-- ==== Sys2Proof/Machine/Mints.lean ====
section
/-! DEFINITION. Machine/Mints.lean: what the plan of a mint channel or XS channel fixes (R244-R253, R265-R269, R274-R282), and the check of it. -/

namespace Sys2Proof.Machine

open Sys2Proof

/-! Mints and rectangles (R245-R247). -/

/-- CTU size (R247, R250). -/
def ctuSize (codec : Nat) : Nat := if codec = 1 then 128 else 64

/-- Columns and CTU rows of the bands of a channel's picture (R247). -/
def subpics (fc codec : Nat) : Nat × List Nat :=
  let k := if codec = 1 then 1 else 2
  match mintCount fc with
  | 1 => (1, [if fmtScale fc = 1 then (if codec = 1 then 9 else 17) else 17 * k])
  | 2 => (2, [34 * k])
  | 4 => (2, [17 * k, 17 * k])
  | _ => (2, if codec = 1 then [9, 9, 8, 8] else [17, 17, 17, 17])

/-- CTUs in a row of a rectangle. -/
def ctuColumns (fc codec : Nat) : Nat := (if fmtScale fc = 1 then 1920 else 3840) / ctuSize codec

/-- CTUs of each rectangle, left to right, then top to bottom (R247). -/
def rectCtus (fc codec : Nat) : List Nat :=
  let (cols, bands) := subpics fc codec
  (bands.map (fun b => List.replicate cols (b * ctuColumns fc codec))).flatten

/-- Level of a format, times 10 (R249). -/
def encLevel (fc : Nat) : Nat :=
  let r := fmtRate fc
  match fmtRaster fc with
  | some .hd => if r ≤ 5 ∨ 0x0E ≤ r then 40 else if r ≤ 0x0A then 41 else 50
  | some .uhd => if r ≤ 5 then 50 else if r ≤ 0x0A then 51 else 52
  | some .uhd8k => if r ≤ 5 then 60 else if r ≤ 0x0A then 61 else 62
  | none => 0

/-- Profile of a codec and chroma (R249), numbered as 5000h.03. -/
def encProfile (codec chroma : Nat) : Int :=
  if chroma = 0 then ENC_PROFILE.main10 else if codec = 1 then ENC_PROFILE.main10_444 else ENC_PROFILE.main422_10

/-- DELAY_NS (R253): the mode's delay, rounded to the nearest ns. -/
def delayNs (fc mode : Nat) : Nat :=
  let p := period3 (fmtRate fc)
  match mode with
  | 0 => roundDiv p 12 + 250000
  | 1 => roundDiv p 3
  | _ => roundDiv (4 * p) 3

/-! The slot and the bits (R274-R282). -/

/-- Bytes of an audio PES with `n` samples of `ch` channels (R286). -/
def audioPes (n ch : Nat) : Nat := 14 + 4 + n * 7 * (ch / 2)

/-- TS packets of a PES. -/
def tsPackets (bytes : Nat) : Nat := ceilDiv bytes 184

/-- The largest sample count of a frame (R286). -/
def maxSamples (fc : Nat) : Nat := ceilDiv (period3 (fmtRate fc) * 48) 3000000

/-- A: packets of the audio region (R274). -/
def audioRegion (p : PlanMint) : Nat := p.streams * tsPackets (audioPes (maxSamples p.fmt) p.chPer)

/-- V: packets of the video region (R274). -/
def videoRegion (p : PlanMint) : Nat := 7 * p.datagrams - audioRegion p - p.anc - 2

/-- AU_MAX_BYTES (R277). -/
def auMaxBytes (p : PlanMint) : Nat := 184 * videoRegion p - 27

/-- Bytes reserved for the non-VCL NAL units (R277). -/
def nonVclBytes : Nat := 2048

/-- SHARE of a rectangle of `n` CTUs (R277). -/
def shareBytes (p : PlanMint) (n : Nat) : Nat :=
  let total := sumNat (rectCtus p.fmt p.codec)
  if total = 0 then 0 else (auMaxBytes p - nonVclBytes) * n / total

/-- Frame period of a channel in thirds of a ns. -/
def mintPeriod (p : PlanMint) : Nat := period3 (fmtRate p.fmt)

/-- D_90, RATE_V and the CPB size (R280). -/
def cpbDelay (p : PlanMint) : Nat := ceilDiv (mintPeriod p * 90000) 3000000000
def hrdRate (p : PlanMint) : Nat := ceilDiv (auMaxBytes p * 8 * 3000000000) (mintPeriod p)
def cpbSize (p : PlanMint) : Nat := ceilDiv (hrdRate p * cpbDelay p) 90000

/-- TS rate in bit/s (R275). -/
def tsRate (p : PlanMint) : Nat := roundDiv (p.datagrams * 1316 * 8 * 3000000000) (mintPeriod p)

/-- What the check of the books asks of a mint channel (R258, R277, R282). The limits of bit rate and CPB are those of the codecs' standards (log entry 23). -/
def mintFits (ls : List Ladder) (p : PlanMint) : Bool :=
  (match ls.find? (fun l => l.channel == p.ch) with
    | some l => decide (l.frameBudget ≤ p.slices)
    | none => false) &&
  (rectCtus p.fmt p.codec).all (fun n => decide (8 * n ≤ shareBytes p n)) &&
  decide (hrdRate p ≤ Config.hrdLimit p.codec p.chroma (encLevel p.fmt) p.tier ∧ cpbSize p ≤ Config.cpbLimit p.codec p.chroma (encLevel p.fmt) p.tier)

/-! The tools of the mints (R250, R251, R257). -/

/-- Bit `i` of TOOLS. -/
def toolBit (x : LadderTier) (i : Nat) (l : List Tool) : List Tool := if x.tools / 2 ^ i % 2 = 1 then l else []

/-- Tools that a tier of the ladder lets a picture use; an intra picture uses those of intra coding alone (R250, R257, R261). DEDUCED (log entry 162): MRL and CCLM belong to INTRA_SET
'all modes', AMVR to non-merge inter, and the tools of motion for which TOOLS has no bit go with merge. -/
def tierTools (p : PlanMint) (intra : Bool) (x : LadderTier) : List Tool :=
  let split := if 0 < x.maxDepth then [Tool.partitions] else []
  let modes := if x.intraSet = 0 then [Tool.allIntra] else []
  if p.codec ≠ 1 then split ++ modes
  else
    let fine := if x.intraSet = 0 then [Tool.mrl, .cclm] else []
    let inter := if intra then [] else
      [Tool.merge, .tmvp, .sbTmvp] ++ toolBit x 0 [.affine] ++ toolBit x 1 [.gpm] ++ toolBit x 2 [.ciip] ++ toolBit x 3 [.mmvd] ++ toolBit x 6 [.amvr] ++
        (if p.mode = 2 then toolBit x 5 [.bdof, .dmvr] else [])
    split ++ modes ++ fine ++ toolBit x 4 [.mip] ++ inter

/-- Tools that a channel uses in every tier (R250): LMCS for PQ sources, GDR where it is the refresh structure. -/
def planTools (p : PlanMint) (intra : Bool) : List Tool :=
  if p.codec = 1 then
    [.mts, .lfnst, .sbt, .jccr, .dependentQuant, .deblocking, .sao, .alf, .ccAlf] ++ (if p.colour = 2 then [Tool.lmcs] else []) ++ (if p.refresh = 0 then [Tool.gdr] else [])
  else [.deblocking, .sao] ++ (if intra then [] else [Tool.amp, .merge, .amvp, .tmvp])

/-- Tools of a picture whose CTUs used some tiers of the ladder. -/
def pictureTools (p : PlanMint) (ld : Ladder) (intra : Bool) (tiers : List Nat) : List Tool :=
  (planTools p intra ++ (tiers.map (fun t => ((ld.tiers[t]?).map (tierTools p intra)).getD [])).flatten).eraseDups

/-- What the mints never emit (R251). -/
def neverEmitted : List Tool :=
  [.isp, .resampling, .palette, .intraBlockCopy, .colourTransform, .bdpcm, .transformSkip, .scalingLists, .wavefront, .moreTiles, .longTermRefs, .moreLayers, .pcm, .crossComponent, .rdpcm,
    .extendedPrecision]

/-- Reference pictures at most (R252). -/
def maxRefs (mode : Nat) : Nat := if mode = 2 then 4 else 2

/-! The refresh structure (R283). -/

/-- Place of a picture in the refresh cycle of 'gdr': a cycle begins at the frame after a random-access picture, and after the last picture of the cycle before. -/
def refreshPlace (p : PlanMint) (rap : Bool) (since : Nat) : Option Nat :=
  if p.refresh ≠ 0 ∨ rap ∨ p.period = 0 then none else some ((since - 1) % p.period)

/-- Columns of every rectangle that a picture intra-codes, from and to: all in a random-access picture, the next ones in a refresh cycle. -/
def intraColumns (p : PlanMint) (rap : Bool) (place : Option Nat) : Nat × Nat :=
  let cols := ctuColumns p.fmt p.codec
  match rap, place with
  | true, _ => (0, cols)
  | false, some k => (min cols (k * ceilDiv cols p.period), min cols ((k + 1) * ceilDiv cols p.period))
  | false, none => (0, 0)

/-- Whether a slot's access unit lets a decoder start: an IDR picture, or the first of a refresh cycle (R289). -/
def isEntry (rap : Bool) (place : Option Nat) : Bool := rap || place == some 0

/-- The syntax of an access unit: `tiers` are those that its CTUs used, `captions` the bytes of its captions. -/
def auSyntax (p : PlanMint) (ld : Ladder) (rap : Bool) (place : Option Nat) (tiers : List Nat) (captions : Nat) (timecode : Bool) : AuSyntax :=
  { codec := p.codec
    profile := encProfile p.codec p.chroma
    level := encLevel p.fmt
    tier := p.tier
    chroma := p.chroma
    colour := p.colour
    fields := fmtInterlaced p.fmt
    ctu := ctuSize p.codec
    columns := (subpics p.fmt p.codec).1
    bands := (subpics p.fmt p.codec).2
    treatedAsPic := false
    loopAcross := true
    tools := pictureTools p ld rap tiers
    refs := maxRefs p.mode
    cpbDelay := cpbDelay p
    hrdRate := hrdRate p
    cpbSize := cpbSize p
    buffering := rap
    recovery := if place = some 0 then some (p.period - 1) else none
    intra := intraColumns p rap place
    captions := captions
    timecode := timecode }

/-! The system clock of a stream (R289). -/

/-- Counts of 27 MHz, to the thousandth, in a length given in thirds of a ns. -/
def sysOf3 (p3 : Nat) : Nat := p3 * 9

/-- 27 MHz and 90 kHz counts wrap as the PCR field of ISO/IEC 13818-1 does. PRESUMED from that standard (log entry 163). -/
def pcrModulus : Nat := 2 ^ 33 * 300
def ptsModulus : Nat := 2 ^ 33

/-- The clock values of a slot: `pcr` is the system clock at the release of its packet 0, `shown` that of the slot at the picture's output index. -/
def slotClock (p : PlanMint) (pcr shown lead : Nat) (rai : Bool) : SlotClock :=
  let stamp := fun (c : Nat) => (c / 300 + cpbDelay p) % ptsModulus
  let pts := if p.mode = 2 then stamp (shown + sysOf3 (mintPeriod p) / 1000) else stamp pcr
  { pcr := pcr % pcrModulus, dts := stamp pcr, pts := pts, audioPts := (pts + lead) % ptsModulus, rai := rai }

/-! XS channels (R265-R268). -/

/-- FRAME_BYTES (R267): `bpp` is in hundredths of a bit. -/
def xsFrameBytes (p : PlanXs) : Nat := p.bpp * (fmtWidth p.fmt * fmtHeight p.fmt) / 800

/-- XS_DELAY_NS (R268, R271). -/
def xsDelay (p : PlanXs) : Nat :=
  let line := fun (n : Nat) => roundDiv (n * period3 (fmtRate p.fmt)) (3 * fmtLines p.fmt)
  if p.dir = 1 then line 32 + 2000 else if p.align = 1 then line p.depth else 0

/-- Bits of a list of units. -/
def unitMask (l : List Nat) : Nat := sumNat (l.map (2 ^ ·))

end Sys2Proof.Machine
end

- _WHAT NEEDS TO BE DONE_
Look above for the line holding "AU_MAX_BYTES (R277). -/" and the line holding "let split := if", then output exactly those two lines and every line between them, nothing more.

- _RESPONSE BOX_
/-- AU_MAX_BYTES (R277). -/
def auMaxBytes (p : PlanMint) : Nat := 184 * videoRegion p - 27

/-- Bytes reserved for the non-VCL NAL units (R277). -/
def nonVclBytes : Nat := 2048

/-- SHARE of a rectangle of `n` CTUs (R277). -/
def shareBytes (p : PlanMint) (n : Nat) : Nat :=
  let total := sumNat (rectCtus p.fmt p.codec)
  if total = 0 then 0 else (auMaxBytes p - nonVclBytes) * n / total

/-- Frame period of a channel in thirds of a ns. -/
def mintPeriod (p : PlanMint) : Nat := period3 (fmtRate p.fmt)

/-- D_90, RATE_V and the CPB size (R280). -/
def cpbDelay (p : PlanMint) : Nat := ceilDiv (mintPeriod p * 90000) 3000000000
def hrdRate (p : PlanMint) : Nat := ceilDiv (auMaxBytes p * 8 * 3000000000) (mintPeriod p)
def cpbSize (p : PlanMint) : Nat := ceilDiv (hrdRate p * cpbDelay p) 90000

/-- TS rate in bit/s (R275). -/
def tsRate (p : PlanMint) : Nat := roundDiv (p.datagrams * 1316 * 8 * 3000000000) (mintPeriod p)

/-- What the check of the books asks of a mint channel (R258, R277, R282). The limits of bit rate and CPB are those of the codecs' standards (log entry 23). -/
def mintFits (ls : List Ladder) (p : PlanMint) : Bool :=
  (match ls.find? (fun l => l.channel == p.ch) with
    | some l => decide (l.frameBudget ≤ p.slices)
    | none => false) &&
  (rectCtus p.fmt p.codec).all (fun n => decide (8 * n ≤ shareBytes p n)) &&
  decide (hrdRate p ≤ Config.hrdLimit p.codec p.chroma (encLevel p.fmt) p.tier ∧ cpbSize p ≤ Config.cpbLimit p.codec p.chroma (encLevel p.fmt) p.tier)

/-! The tools of the mints (R250, R251, R257). -/

/-- Bit `i` of TOOLS. -/
def toolBit (x : LadderTier) (i : Nat) (l : List Tool) : List Tool := if x.tools / 2 ^ i % 2 = 1 then l else []

/-- Tools that a tier of the ladder lets a picture use; an intra picture uses those of intra coding alone (R250, R257, R261). DEDUCED (log entry 162): MRL and CCLM belong to INTRA_SET
'all modes', AMVR to non-merge inter, and the tools of motion for which TOOLS has no bit go with merge. -/
def tierTools (p : PlanMint) (intra : Bool) (x : LadderTier) : List Tool :=
  let split := if 0 < x.maxDepth then [Tool.partitions] else []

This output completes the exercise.